We also went to Diva dogs for Grooming and shopping 
Gucci got a little bandanna and Prada and Coco got little cute bows on their head and they really smelled GORGEOUS (I ended up buying the doggy perfume they used )
They also had their bum hair trimmed which I found hilarious LOL!
I bought them loads of doggy toys and 2 new beds and 2 new carrier bags for christmas (I will post pics after xmas when they open their pressies )


----------



## guccigrande (Apr 17, 2011)




----------



## elaina (Jul 1, 2008)

Wow, sounds like you had a great time! love all the pics, my favorite one is the 3 dogs in a bowl, so cute  . that red harness that Prada is wearing looks like one i have for my girls, is it a Susan Lanci step in?


----------



## guccigrande (Apr 17, 2011)

elaina said:


> Wow, sounds like you had a great time! love all the pics, my favorite one is the 3 dogs in a bowl, so cute  . that red harness that Prada is wearing looks like one i have for my girls, is it a Susan Lanci step in?

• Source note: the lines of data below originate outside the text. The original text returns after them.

-- ==== Sys2Proof/Decode.lean ====
section
/-! DEFINITION. From port events to instructions and back: the Gray code, the frame layout, the command words. -/

namespace Sys2Proof

/-- `TONE_OF(b) = b XOR (b >> 1)` (30_encoding.md R100). -/
def toneOf (b : BitVec 2) : Tone := b ^^^ (b >>> 1)

/-- `DIBIT_OF(t) = t XOR (t >> 1)` (30_encoding.md R101). -/
def dibitOf (t : Tone) : BitVec 2 := t ^^^ (t >>> 1)

/-! ### Command words -/

/-- `op = w0[31:24]` (48_host_commands.md R291). -/
def opcodeOf (w : Word) : BitVec 8 := w.extractLsb' 24 8

/-- The first word of SUBMIT or ACTIVATE: opcode 0x20 or 0x21 with bits 23:2 clear (R291); two payload words follow. -/
def takesPayload (w : Word) : Bool :=
  (opcodeOf w == 0x20#8 || opcodeOf w == 0x21#8) && w.extractLsb' 2 22 == 0#22

/-- A command of format H0 (30_encoding.md R120): bits 23:0 must be 0. -/
def formatH0 (w : Word) (i : Instr) : Instr := if w.extractLsb' 0 24 = 0#24 then i else .illegal w

/-- A first word that no payload follows (R291, R301). -/
def decodeShort (w : Word) : Instr :=
  if opcodeOf w = 0x00#8 then formatH0 w .nop
  else if opcodeOf w = 0x10#8 then
    if w.extractLsb' 8 16 = 0#16 then .rdreg (w.extractLsb' 0 8) else .illegal w
  else if opcodeOf w = 0x22#8 then formatH0 w .deactivate
  else if opcodeOf w = 0x30#8 then formatH0 w .popf
  else if opcodeOf w = 0x31#8 then formatH0 w .qinh
  else if opcodeOf w = 0x32#8 then formatH0 w .qlast
  else if opcodeOf w = 0x33#8 then formatH0 w .clrf
  else if opcodeOf w = 0x3F#8 then formatH0 w .sreset
  else .illegal w

/-- SUBMIT or ACTIVATE with its payload, `D = w1 ‖ w2` (R291, 30_encoding.md R121). -/
def decodeLong (w0 w1 w2 : Word) : Instr :=
  if opcodeOf w0 = 0x20#8 then .submit (w0.extractLsb' 0 2) (w1 ++ w2)
  else .activate (w0.extractLsb' 0 2) (w1 ++ w2)

/-- What an arriving event amounts to. The reset input is no instruction; `unframed` is the rejection, by name, of
96 bits that do not begin with SYNC_WORD. -/
inductive Decoded where
  /-- An instruction, and the command words still held afterwards. -/
  | instr (i : Instr) (pend : List Word)
  /-- A command whose payload has not all arrived (48_host_commands.md R290). -/
  | more (pend : List Word)
  | reset
  | unframed (bits : FrameBits) (rnds : List Word)
deriving DecidableEq, Repr

/-- The words of the command port received so far, the newest last (R290, R291). -/
def decodeWords : List Word → Decoded
  | [] => .more []
  | w0 :: ws =>
    if takesPayload w0 then
      match ws with
      | w1 :: w2 :: _ => .instr (decodeLong w0 w1 w2) []
      | _ => .more (w0 :: ws)
    else .instr (decodeShort w0) []

/-! ### Ticks and symbols -/

/-- `win_ok` selects the form (30_encoding.md R112); the samples of a missed window are not looked at
(93_implementation_defined.md U12). -/
def decodeTick (winOk : BitVec 1) (win : List Sample) (rnd : Word) : Instr :=
  if winOk = 1#1 then .tickWin win rnd else .tickMiss rnd

/-- The tone of a dibit: the rows TONE0 to TONE3 (30_encoding.md R100). -/
def decodeDibit (dibit : BitVec 2) (rnd : Word) : Instr :=
  if toneOf dibit = 0#2 then .tone0 rnd
  else if toneOf dibit = 1#2 then .tone1 rnd
  else if toneOf dibit = 2#2 then .tone2 rnd
  else .tone3 rnd

/-! ### Frames -/

/-- The fields of a frame at the bit positions of 30_encoding.md R103. -/
def wireFields (bits : FrameBits) : WireFrame where
  version := bits.extractLsb' 76 4
  msgType := bits.extractLsb' 72 4
  priority := bits.extractLsb' 70 2
  flags := bits.extractLsb' 64 6
  deviceId := bits.extractLsb' 40 24
  reason := bits.extractLsb' 32 8
  ttl := bits.extractLsb' 24 8
  seq := bits.extractLsb' 16 8
  crc16 := bits.extractLsb' 0 16

/-- The 96 bits of a frame (30_encoding.md R102, R103), `sync` the constant SYNC_WORD. -/
def wireBits (sync : BitVec 16) (f : WireFrame) : FrameBits :=
  sync ++ f.version ++ f.msgType ++ f.priority ++ f.flags ++ f.deviceId ++ f.reason ++ f.ttl ++ f.seq ++ f.crc16

/-! ### Events -/

/-- The decoder: total on every event, with the command words held so far. -/
def decodeEvent (sync : BitVec 16) (pend : List Word) : PortEvent → Decoded
  | .rst => .reset
  | .word w => decodeWords (pend ++ [w])
  | .tick winOk win rnd => .instr (decodeTick winOk win rnd) pend
  | .symbol dibit rnd => .instr (decodeDibit dibit rnd) pend
  | .frame bits rnds =>
    if bits.extractLsb' 80 16 = sync then .instr (.frame (wireFields bits) rnds) pend else .unframed bits rnds

/-- The first instruction of a stream of events, and the rest of the stream. -/
def decodeStream (sync : BitVec 16) : List Word → List PortEvent → Option (Instr × List PortEvent)
  | _, [] => none
  | pend, e :: es =>
    match decodeEvent sync pend e with
    | .instr i _ => some (i, es)
    | .more p => decodeStream sync p es
    | .reset => none
    | .unframed _ _ => none

/-! ### The encoder -/

/-- The words of a host command (30_encoding.md R120 to R122). -/
def encodeWords : Instr → Option (List Word)
  | .nop => some [0x00000000#32]
  | .rdreg addr => some [0x100000#24 ++ addr]
  | .submit prio d => some [0x08000000#30 ++ prio, d.extractLsb' 32 32, d.extractLsb' 0 32]
  | .activate prio d => some [0x08400000#30 ++ prio, d.extractLsb' 32 32, d.extractLsb' 0 32]
  | .deactivate => some [0x22000000#32]
  | .popf => some [0x30000000#32]
  | .qinh => some [0x31000000#32]
  | .qlast => some [0x32000000#32]
  | .clrf => some [0x33000000#32]
  | .sreset => some [0x3F000000#32]
  | .illegal w => some [w]
  | .tickWin _ _ | .tickMiss _ | .frame _ _ | .tone0 _ | .tone1 _ | .tone2 _ | .tone3 _ => none
  | .analyze | .goertzel _ | .decideSym _ | .monitor | .rxstep _ _ | .rxIdle | .rxSync _ _ | .rxPayload _ _ => none
  | .rxCheck _ | .rxCooldown | .emit _ | .crc16 _ | .ledger _ _ _ | .nfupdate | .actstep _ | .enqueue _ _ => none
  | .schstep _ | .schWait _ | .schBackoff | .schAbort _ | .schHandoff | .schRetry | .encodeFrame _ => none
  | .txstep | .txdone => none

/-- The port events of an instruction; an internal operation has none ("encoding": "none" in spec/opcode_table.json). -/
def encode (sync : BitVec 16) (i : Instr) : Option (List PortEvent) :=
  match i with
  | .tickWin win rnd => some [.tick 1#1 win rnd]
  | .tickMiss rnd => some [.tick 0#1 [] rnd]
  | .frame f rnds => some [.frame (wireBits sync f) rnds]
  | .tone0 rnd => some [.symbol 0b00#2 rnd]
  | .tone1 rnd => some [.symbol 0b01#2 rnd]
  | .tone2 rnd => some [.symbol 0b11#2 rnd]
  | .tone3 rnd => some [.symbol 0b10#2 rnd]
  | i => (encodeWords i).map fun ws => ws.map .word

/-! ### Words of the opcode table -/

/-- Bits `32 k + 31` to `32 k` of a table word, as a word of the command port. -/
def tableWord (w k : Nat) : Word := BitVec.ofNat 32 (w >>> (32 * k))

/-- How the bits of an opcode-table row reach the block (log 19): 96 bits that begin with SYNC_WORD are a frame, other
rows of more than 8 bits are command words, the values 2 and 3 of a row of at most 8 bits are the dibits of TONE3
and TONE2, and every other one is a tick's event code, its window all zeros. -/
def tableEvents (c : Params) (nbits w : Nat) : List PortEvent :=
  if nbits = 2 then [.symbol (BitVec.ofNat 2 w) 0]
  else if nbits ≤ 8 then
    if w = 2 ∨ w = 3 then [.symbol (BitVec.ofNat 2 w) 0]
    else [.tick (BitVec.ofNat 1 w) (List.replicate (Machine.windowLen c) 0) 0]
  else if nbits = 96 ∧ (BitVec.ofNat 96 w).extractLsb' 80 16 = c.syncWord then
    [.frame (BitVec.ofNat 96 w) (List.replicate 48 0)]
  else [.word (tableWord w 0), .word (tableWord w 1), .word (tableWord w 2)]

/-- The instruction the decoder reads from the bits of an opcode-table row. -/
def decodeTableWord (nbits w : Nat) : Option Instr :=
  (decodeStream Config.ref.syncWord [] (tableEvents Config.ref nbits w)).map Prod.fst

end Sys2Proof
end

Thank you  Yes it was lovely
Well spotted ! All 3 of their harnesses is susan lancy actually
Prada's red one is the stardust tailbow, Gucci's Orange one is the plain stardust and Coco's (even though you can't see it well apart from the 6th photo because the harness is black like her) is the twisted whiskers one.
I Love her harnesses because they are so comfy


----------



## elaina (Jul 1, 2008)

Me too, i love Susan Lanci step in harnesses, so pretty and lightweight. i have the Tailbow one for Tootsie and the Tinkies garden ones for Minnie and Peyton


----------



## guccigrande (Apr 17, 2011)

elaina said:


> Me too, i love Susan Lanci step in harnesses, so pretty and lightweight. i have the Tailbow one for Tootsie and the Tinkies garden ones for Minnie and Peyton


I haven't bought the tinkies garden one yet  
Maybe I'll get one for xmas


----------



## carrieandcricket (Dec 6, 2011)

I like the pic of the three of them in the bowl on the table. That was absolutely adorable!


----------



## mooberry (Jan 31, 2011)

3 dogs 1 bowl ha ha ha soooooooo cute


----------



## guccigrande (Apr 17, 2011)

carrieandcricket said:


> I like the pic of the three of them in the bowl on the table. That was absolutely adorable!


Thank you 
Its a shame I couldn't get them all to look at me for the photo



mooberry said:


> 3 dogs 1 bowl ha ha ha soooooooo cute


LOOL 
Thank you


----------